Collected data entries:

/-- The outlier products of a gang: the most outlier indices of a member, which stand for the h of the rule where members
differ (log 91), and the tile elements of all (R191). -/
def State.spillwayWork (s : State) (i : Fin 16) (live : List Nat) : Nat × Nat :=
  live.foldl (fun a n =>
    let w := s.taskWord i n
    let h := match s.sides i w with
      | some (p, q) => (s.usedOutliers i w p 1).length + (s.usedOutliers i w q 2).length
      | none => 0
    (max a.1 h, a.2 + pMlen w * pNlen w)) (0, 0)

/-- The promotion at which the spill sum joins: that of the run which holds the lowest outlier index (R192). -/
def joinRun (ends : List Bool) (k0 : Nat) (os : List (Nat × Nat)) : Option Nat :=
  os.head?.map fun o =>
    ((List.range ends.length).find? fun k => o.1 - k0 ≤ k && ends.getD k false).getD (ends.length - 1)

/-- A member assembled at dispatch, on an array as member of a part; the failure is R117's, with whether it is the
shared operand's. A NaN or infinity of the shared operand counts in each member that it serves (log 89). -/
def State.mkJob (s : State) (i : Fin 16) (n member array part : Nat) (twin : Bool) :
    Except (Fail × Bool) (Job × Counts) :=
  let w := s.taskWord i n
  match s.sides i w, s.tensor i (pDC w) with
  | some (a, b), some c =>
    let k0 := pK0 w
    let kl := pKlen w
    let g := isGdw w
    if (s.sideGroups i a k0 kl).any (s.badZp i a.f) then .error ({ err := .format, desc := a.t.ix }, true)
    else if (s.sideGroups i b k0 kl).any (s.badZp i b.f) then .error ({ err := .format, desc := b.t.ix }, false)
    else
      let cls := s.prodClass i w
      let t := tileEdge cls
      let wide := fun f : Fmt => f == .bf16 || f == .fp16 || f == .fp32
      let direct := !isDist w && (wide a.f || wide b.f)
      let dot := (s.arr array).dot
      let os := s.usedOutliers i w a 1 ++ s.usedOutliers i w b 2
      let z := os.map (·.1)
      let (ea, ca) := s.assemble i a k0 kl (if pOlm w = 1 then z else []) true
      let (eb, cb) := s.assemble i b k0 kl (if pOlm w = 2 then z else []) (!isDist w)
      let (sp, cs) : List (List Nat) × Counts :=
        if os = [] then ([], {})
        else if pOlm w = 1 then s.spillSums i a b.f eb k0 os (!g)
        else s.spillSums i b a.f ea k0 os g
      let ends := s.runEnds i a b k0 kl t direct dot
      let (_, wa, ba) := a.f.lay
      let (_, wb, bb) := b.f.lay
      let job : Job := {
        node := n, word := w, cls := cls, outer := g, direct := direct
        fBits := 20 - (a.f.gBits + b.f.gBits)
        uBase := -((ba + wa + bb + wb : Nat) : Int)
        dist := if isDist w then some (pDop w) else none
        a16 := pAf w
        rows := if g then eb else ea
        cols := if g then ea else eb
        ends := ends, spill := sp, joinAt := joinRun ends k0 os, dot := dot
        out := (s.fmtOf i c).getD (.op .fp32)
        array := array, twin := twin, member := member, part := part
        bits5 := b.f.bits5 * b.len
        shared5 := a.f.bits5 * (if g then a.len else min kl t) }
      .ok (job, (ca.plus cb).plus cs)
  | _, _ => .error ({ err := .range }, false)

/-- The counts of R139 as additions to core counters 10 to 12. -/
def Counts.adds (c : Counts) : List (Nat × Nat) := [(10, c.nan), (11, c.sat), (12, c.uflow)]

/-- Place of a node among the members; twins share one. -/
def Span.place (g : Span) (m : Nat) : Nat := (m - g.first) % g.members
/-- Whether a node belongs to the second twin. -/
def Span.isTwin (g : Span) (m : Nat) : Bool := decide (g.first + g.members ≤ m)

/-- The checks of a gang's members with a skew met at operand assembly (R181): of a shared stream it fails the gang or
twin that it serves, of a member's own stream that member and, since twins share it, its twin (R39, R83). A member that
takes no operands (`runs`) meets none (R49). -/
def withSkew (g : Span) (checks : List (Nat × Option Fail)) (skew : Option (TagSkew × Fail))
    (runs : Nat → Bool := fun _ => true) : List (Nat × Option Fail) :=
  checks.map fun x => (x.1, match x.2, skew with
    | some e, _ => some e
    | none, some (k, e) =>
      if runs x.1 && (k.member.map fun j => j == g.place x.1).getD (k.twin == g.isTwin x.1) then some e else none
    | none, none => none)

/-- The skew that residency met, with its failure. -/
def State.skewIn (s : State) (i : Fin 16) (r : Resident) : Option (TagSkew × Fail) :=
  r.skew.bind fun k => (s.skewFail i (s.taskWord i (r.node + k.member.getD 0)) k).map fun e => (k, e)

/-- A member as dispatch leaves it: its failure, or that it is skipped (none), or its job and its counts. -/
abbrev Built := Nat × Except Fail (Option (Job × Counts))

/-- Part and array of the member at a place: members in order on the lowest-numbered usable arrays of the core; the rule
leaves the choice open (R37, R38; log 75). -/
def spotOf (arrays : List Nat) (place : Nat) : Nat × Nat :=
  (place / arrays.length, nth arrays (place % arrays.length) 0)

/-- Assemble every member that passed its checks and is not skipped; a bad zero point of a shared operand fails all the
members that it serves (R39, R49, R117). -/
def State.buildGang (s : State) (i : Fin 16) (g : Span) (arrays : List Nat)
    (checks : List (Nat × Option Fail)) : List Built :=
  let built : List (Nat × Except (Fail × Bool) (Option (Job × Counts))) := checks.map fun x => (x.1, match x.2 with
    | some e => .error (e, false)
    | none =>
      if skipped (s.taskWord i x.1) then .ok none
      else
        let (part, array) := spotOf arrays (g.place x.1)
        (s.mkJob i x.1 (g.place x.1) array part (g.isTwin x.1)).map some)
  let shared := fun t : Bool => built.findSome? fun x => match x.2 with
    | .error (e, true) => if g.isTwin x.1 == t then some e else none
    | _ => none
  built.map fun x => (x.1, match x.2, shared (g.isTwin x.1) with
    | .error (e, _), _ => .error e
    | .ok none, _ => .ok none
    | .ok (some _), some e => .error e
    | .ok (some j), none => .ok (some j))

/-- Members that fail or are skipped retire in the clk of their dispatch (R49, R373). -/
def State.retireIdle (s : State) (i : Fin 16) (f : Flight) (built : List Built) : State :=
  built.foldl (fun s x => match x.2 with
    | .error e => (s.raiseFail i x.1 (s.taskWord i x.1) f.core.val e).retireOne i f (failResult x.1 e)
    | .ok none => s.retireOne i f { node := x.1, status := 2 }
    | .ok (some _) => s) s

/-- The members that run. -/
def running (built : List Built) : List (Job × Counts) :=
  built.filterMap fun x => match x.2 with
    | .ok j => j
    | .error _ => none

/-- The flight of a gang's running members, each plane as its stream finds it (R75). -/
def Flight.launch (f : Flight) (run : List (Job × Counts)) : Flight :=
  { f with
    results := run.map fun x => { node := x.1.node, counts := x.2.adds }
    jobs := run.map (·.1)
    planes := run.map fun x => x.1.start }

/-- The room of a gang's operands is given back as far as members lost them to a skew (R181): `ok` are the others. -/
def State.shed (s : State) (i : Fin 16) (n : Nat) (g : Span) (ok : List Nat) : State :=
  let bytes := s.gangBytes i g ok
  { s with hg := { s.hg with resident := s.hg.resident.map fun r =>
    if r.slot == i && r.node == n then { r with bytes := bytes } else r } }

/-- Members that fail with a skew. -/
def skewed (checks : List (Nat × Option Fail)) : List Nat :=
  checks.filterMap fun x => if (x.2.map fun e => e.err == .tagskew).getD false then some x.1 else none

/-- Dispatch of a gang whose operands are resident, or none of whose members runs: its members fail, are skipped, or
enter the flight (R36, R39, R49, R373). -/
def State.gangGo (s : State) (i : Fin 16) (n opc : Nat) (core : Fin 8) (g : Span) (arrays : List Nat)
    (checks : List (Nat × Option Fail)) (skew : Option (TagSkew × Fail)) : State :=
  let checks := withSkew g checks skew fun m => !skipped (s.taskWord i m)
  let built := s.buildGang i g arrays checks
  let f : Flight := {
    slot := i, node := n, opc := opc, core := core, onCore := true, word := s.taskWord i n
    dstamp := s.tm.tick, stepNo := s.hg.stepNo
    fixed := (g.nodes.filterMap fun m => s.tensor i (pDC (s.taskWord i m))).flatMap (s.carriedCells i n) }
  let body := put 0 2 (g.members - 1) + put 2 1 (b2n (g.twins != 0))
    + put 16 8 (s.prodClass i (s.taskWord i n)) + put 24 8 core.val
  let live := s.gangLive i checks
  let s := s.enter f g.nodes body
  let skews := skewed checks
  let s := if skews = [] then s else s.shed i n g live
  let s := (((s.bump core.val 16 skews.length).bump core.val 3 1).endReady i n).retireIdle i f built
  let run := running built
  if run = [] then s.retire f else s.setFlight (f.launch run)

/-- The members of a gang with their planes. -/
def Flight.planed (f : Flight) : List (Job × Plane) := f.jobs.zipIdx.map fun x => (x.1, nth f.planes x.2 {})

/-- The result of a member so far. -/
def Flight.resultOf (f : Flight) (j : Job) : Result := (f.results.find? fun r => r.node == j.node).getD { node := j.node }

-- The drain.

/-- The drained value of an accumulator; a member that accumulated FP32 for an A16 tile converts (R101). -/
def Job.drained (j : Job) (acc : Nat) : Val × Conv :=
  if j.a16 && j.dot then
    let (c, cv) := Fmt.bf16.encode (ofFp32 acc)
    (Fmt.bf16.decode c, cv)
  else (j.accFmt.decode acc, .none)

/-- Spill of one finished segment, number `q` of the instruction, from tile row `row` on: the first overwrites, later
ones add (R218). A row that is empty was spilled before. -/
def State.spillTile (s : State) (i : Fin 16) (j : Job) (q row : Nat) (tile : List (List Nat)) (y : Tally) :
    State × Tally :=
  match s.tensor i (pSpill j.word) with
  | none => (s, y)
  | some t => forN tile.length (s, y) fun a m => forN j.cols.length a fun a n =>
    if (nth tile m []).isEmpty || !written j.word (row + m) n then a
    else
      let (s, y) := a
      let c := s.outCoord i j.word t (row + m) n
      let (v, cv) := j.drained (nth (nth tile m []) n 0)
      let y := { y with counts := y.counts.add1 cv }
      if q = 0 then
        let (code, cv) := j.out.encode v
        (s.writePlace i j.node (s.place i t j.out c) code, { y with counts := y.counts.add1 cv })
      else
        let (s, cs) := s.accumulate i j.node t j.out c v
        (s, { y with counts := y.counts.plus cs })

/-- Spill the finished segments of a plane, in order. -/
def State.spillAll (s : State) (i : Fin 16) (j : Job) (p : Plane) (y : Tally) : State × Tally :=
  let first := p.seg - p.spills.length
  forN p.spills.length (s, y) fun a q => a.1.spillTile i j (first + q) p.drained (nth p.spills q []) a.2

/-- One element of the drain (R30, R136, R219, R361). -/
def State.drainElem (s : State) (i : Fin 16) (step : Nat) (j : Job) (p : Plane) (k : Sink) (y : Tally)
    (m n : Nat) : State × Tally :=
  let w := j.word
  let c := s.outCoord i w k.t m n
  let (v, cv) := j.drained (nth (nth p.cells (m - p.drained) []) n {}).acc
  let y := { y with counts := y.counts.add1 cv }
  if j.klen = 0 then
    if twAcc w then (s, y)
    else
      let z := match j.out, (s.targetScale k c step).1 with
        | .op g, some (_, z) => if g.isInt then z else 0
        | _, _ => 0
      (s.writePlace i j.node (s.place i k.t j.out c) z, { y with last := .zero })
  else if j.lacc && p.seg != 0 then
    match s.tensor i (pSpill w), j.out with
    | some q, .w64 x =>
      let (code, cv) := encW64 x v
      let (tot, cs) := basinW64 (s.readPlace (s.place i q j.out c)) code
      let y := { y with counts := (y.counts.add1 cv).plus cs }
      if twAcc w then
        let (s, cs) := s.accumulate i j.node k.t j.out c (j.out.decode tot)
        (s, { y with counts := y.counts.plus cs })
      else (s.writePlace i j.node (s.place i k.t j.out c) tot, y)
    | _, _ => (s, y)
  else if twAcc w then
    let (s, cs) := s.accumulate i j.node k.t j.out c v
    (s, { y with counts := y.counts.plus cs })
  else s.convGroup k y c v step

/-- Row statistics of one tile row over the values as written (R230). -/
def rowStat (exps : Bool) (vals : List Val) : RowStat :=
  let cs := vals.map fun v => (toFp32 v).1
  let m := cs.foldl maxFp fp32MinCode
  let sum := cs.foldl (fun (a : Option Nat) c =>
    let t := if exps then expFp32 ((ofFp32 c).dy.sub (ofFp32 m).dy) else c
    some (match a with
      | none => t
      | some x => fpAdd x t)) none
  ⟨m, sum.getD 0⟩

/-- Merge a tile row's statistics into the stored record, in the basin of the stack that holds it (R231). -/
def State.mergeRowRec (s : State) (i : Fin 16) (j : Job) (m : Nat) (vals : List Val) : State :=
  match s.tensor i (pRs j.word) with
  | none => s
  | some q =>
    if vals = [] then s
    else
      let exps := pRstat j.word == 2
      s.mergeAt i j.node (s.recPlace i q (unlinear q.exts (pM0 j.word + m))) 8 (rowStat exps vals).code (.rows exps)
        fun old => (mergeRow exps (RowStat.ofCode old) (rowStat exps vals)).code

/-- 64-byte units that a number of a tile's rows take on their way out of the operand store (R571). -/
def Job.drainUnits (j : Job) (rows : Nat) : Nat := cdiv (rows * j.cols.length * (if j.a16 then 2 else 4)) 64
def Job.spillUnits (j : Job) (p : Plane) : Nat :=
  sumN (p.spills.map fun t => j.drainUnits (t.filter fun r => !r.isEmpty).length)

/-- LAPSE, once for an instruction without long accumulation, when an element takes its 4,097th addition (R221). -/
def State.lapse (s : State) (f : Flight) (j : Job) (p : Plane) (r : Result) : State × Plane × Result :=
  let adds := p.total + (if p.ahead.isEmpty then 0 else j.blockAdds p.next)
  if !p.lapsed && !j.lacc && decide (4096 < adds) && !j.rows.isEmpty && !j.cols.isEmpty then
    ((s.raise .lapse (whoOf f.slot j.node j.word f.core.val) (pDC j.word) 0 0).bump f.core.val 17 1,
      { p with lapsed := true }, { r with flags := r.flags ||| 1 })
  else (s, p, r)

/-- Finished rows of a member's tile, up to row `hi`, leave it (R29, R30, R99): spills, elements row by row, row
statistics, and the counts of their stream. -/
def State.drainRows (s : State) (f : Flight) (j : Job) (k : Sink) (p : Plane) (hi : Nat) (r : Result) :
    State × Plane × Result :=
  let i := f.slot
  let w := j.word
  let (s, p, r) := s.lapse f j p r
  let (s, y) := s.spillAll i j p p.tally
  let (s, y) := forN (hi - p.drained) (s, y) fun a q =>
    let m := p.drained + q
    let (s, y, vals) := forN j.cols.length (a.1, a.2, ([] : List Val)) fun b n =>
      if !written w m n then b
      else
        let (s, y) := b.1.drainElem i f.stepNo.toNat j p k b.2.1 m n
        (s, y, b.2.2 ++ [y.last])
    (if pRstat w != 0 then s.mergeRowRec i j m vals else s, y)
  let adds := [(11, p.sats), (18, p.clips), (22, p.proms), (23, p.seg),
    (9, j.drainUnits (hi - p.drained) + j.spillUnits p)]
  (s, { drained := hi, tally := y, lapsed := p.lapsed }, { r with counts := r.counts ++ adds })

/-- The sink of a member's drain. -/
def State.memberSink (s : State) (f : Flight) (j : Job) (c : Tensor) : Sink := s.sink f.slot j.node c j.out f.fixed

/-- The rows of a member that have not drained leave it up to row `hi`; nothing where none is left. -/
def State.drainTo (s : State) (f : Flight) (j : Job) (p : Plane) (hi : Nat) (r : Result) : State × Plane × Result :=
  match s.tensor f.slot (pDC j.word) with
  | none => (s, p, r)
  | some c =>
    if p.drained < hi ∨ (p.drained = 0 ∧ j.rows = []) then
      s.drainRows f j (s.memberSink f j c) (j.finish p hi) hi r
    else (s, p, r)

■ What to produce ■
The range runs from the line above containing "counts := (y.counts.add1" to the line containing "written (R230). -/", inclusive. Restate those lines word for word and no others.

■ Answer to the exercise ■
      let y := { y with counts := (y.counts.add1 cv).plus cs }
      if twAcc w then
        let (s, cs) := s.accumulate i j.node k.t j.out c (j.out.decode tot)
        (s, { y with counts := y.counts.plus cs })
      else (s.writePlace i j.node (s.place i k.t j.out c) tot, y)
    | _, _ => (s, y)
  else if twAcc w then
    let (s, cs) := s.accumulate i j.node k.t j.out c v
    (s, { y with counts := y.counts.plus cs })
  else s.convGroup k y c v step

/-- Row statistics of one tile row over the values as written (R230). -/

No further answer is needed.